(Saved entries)

/-- The context that a tile serves next: those with a startable chain of TC0 come first (R388). -/
def State.nextServed (s : State) (t : Nat) : Option Nat :=
  (s.inRobin t (s.startable t fun h => h.usesQp && h.tc == 0)).orElse fun _ => s.inRobin t (s.startable t fun _ => true)

/-- A context's turn: one chain of its ring starts. -/
def State.takeTurn (s : State) (c : Nat) (h : Chain) : State :=
  (s.modTile (s.ctxTile c) fun x => { x with turn := c + 1 }).startChain c h

/-- Chains of a tile's contexts: a bound of the turns they take. -/
def State.tileChains (s : State) (t : Nat) : Nat := (s.ctxs.map fun e => if e.2.tile = t then e.2.chains.length else 0).sum

/-- The home tile of context `c` serves its contexts, a turn each, until none can start a chain (R386, R388); `n` bounds the turns. -/
def State.serve (s : State) (c : Nat) : Nat → State
  | 0 => s
  | n + 1 =>
    let d := (s.nextServed (s.ctxTile c)).getD c
    match s.walk d with
    | (s', some h) => (s'.takeTurn d h).serve c n
    | (s', none) => s'

/-- The turns before that of context `c`. -/
def State.turnTo (s : State) (c : Nat) : Nat → State
  | 0 => s
  | n + 1 =>
    match s.nextServed (s.ctxTile c) with
    | none => s
    | some d =>
      if d = c then s
      else match s.walk d with
        | (s', some h) => (s'.takeTurn d h).turnTo c n
        | (s', none) => s'

/-- Context `c` takes its turn, when the chain it starts has opcode `op`. -/
def State.walkOne (s : State) (c op : Nat) : State :=
  match (s.turnTo c (s.tileChains (s.ctxTile c))).walk c with
  | (s', some h) => if h.op = op then s'.takeTurn c h else s
  | (_, none) => s

/-! ### Timed chains (R52, R53, R55) -/

/-- Bytes of the first packet a chain's preparation fetches, and from where; none when nothing is to be fetched. -/
def State.prepFetch (s : State) (c : Nat) (h : Chain) : Option (Space × Nat) :=
  match s.qp? h.qpn, s.chainSlot h with
  | some q, some k =>
    let tc := (q.chan k).tc
    if h.inl then none
    else if h.op = opPut then
      let n := min (q.payloadMax tc tPut) (h.f 36 4)
      if n = 0 || s.badKey c (h.f 32 4) (h.f 40 6) (h.f 36 4) [pLocalRead] then none
      else (s.keySpace c (h.f 32 4) (h.f 40 6)).map fun sp => (sp, n)
    else if h.op = opSend ∧ h.f 36 4 ≤ ((s.ctx? c).map (·.eagerLimit)).getD 0 then
      let n := min (q.payloadMax tc tSend) (h.f 36 4)
      if n = 0 || s.badKey c (h.f 40 4) (h.f 48 6) (h.f 36 4) [pLocalRead] then none
      else (s.keySpace c (h.f 40 4) (h.f 48 6)).map fun sp => (sp, n)
    else none
  | _, _ => none

/-- What a COLL chain's launch begins with, by node of its member: the first segment of a leaf's contribution, or of a root's BCAST data
(R52, R276). -/
def State.prepColl (s : State) (c : Nat) (h : Chain) : List (Nat × Space × Nat) :=
  if (s.collRefused c h).isSome || h.collKind = ckBarrier then []
  else (s.memberNodes h.collNode).filterMap fun e =>
    let x := e.2
    let z := elemSize h.collOpEff h.collType
    let n := x.segElems (h.f 20 4) x.stripe * z
    if n = 0 || !(if h.collKind = ckBcast then x.root && x.degree != 0 else !x.root && x.degree == 0) then none
    else (s.keySpace c (h.f 24 4) (h.f 32 6 + x.segFirst x.stripe * z)).map fun sp => (e.1, sp, n)

/-- Preparation of a queued chain begins; it is finished at once when nothing is to be fetched. -/
def State.prepare (s : State) (c : Nat) (h : Chain) : State :=
  let s' := s.modChain c h.serial fun h => { h with st := .prepared }
  let nodes := if h.op = opColl then s.prepColl c h else []
  match (if h.usesQp then s.prepFetch c h else none), nodes with
  | some (sp, n), _ => s'.issue (.prepare c h.serial) c sp false [] n none
  | none, [] => s.modChain c h.serial fun h => { h with st := .prepared, payload := some [], ready := !s.pastTarget h }
  | none, l => l.foldl (fun s e => s.issue (.collPrep c h.serial e.1) c e.2.1 false [] e.2.2 none) s'

/-- Chain `a` launches before `b`: the earlier target, and with equal targets TC0 ahead of the other classes (R52). -/
def Chain.before (a b : Chain) : Bool :=
  let d := circ 64 a.launchAt.toNat b.launchAt.toNat
  decide (d < 0) || (decide (d = 0) && a.usesQp && a.tc == 0 && !(b.usesQp && b.tc == 0))

/-- The chain of a context whose launch comes first, among those in a stage. -/
def Ctx.firstLaunch (x : Ctx) (ok : Chain → Bool) : Option Chain :=
  (x.chains.filter ok).foldl (fun a h => match a with
    | none => some h
    | some b => if h.before b then some h else a) none

/-- The prepared chain that launches next: of those whose target has been reached one of TC0 first, else the one with the earliest target
(R52). Under LOST with HOLD endpoint traffic is held (R55). -/
def State.nextLaunch (s : State) (x : Ctx) : Option Chain :=
  let may (h : Chain) : Bool := h.st == .prepared && h.payload.isSome && !(s.timeHeld && h.endpoint)
  (x.firstLaunch fun h => may h && s.due h && h.usesQp && h.tc == 0).orElse fun _ => x.firstLaunch may

/-- A prepared chain launches. One whose fence, bucket or channel does not let it go leaves the launch queue, and starts by the walk when
they do. -/
def State.launch (s : State) (c : Nat) (h : Chain) : State :=
  match s.ctx? c with
  | none => s
  | some x =>
    let oldest := (x.chains.head?.map (·.serial)) == some h.serial
    if s.chainDead h then s.chainDone c h.serial ccAborted
    else if (h.fence && !oldest) || (h.usesQp && (!s.bucketOk x h.tc || s.channelFull h))
        || (h.op == opColl && (s.node? h.collNode).isSome && !s.instanceFree h.collNode) then
      s.modChain c h.serial fun h => { h with st := .waiting }
    else s.startChain c h

end Sys2Proof.Machine
end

What is expected: Tell me how many lines in the records above include the word "serves"; the number is all that is needed.

Output: 2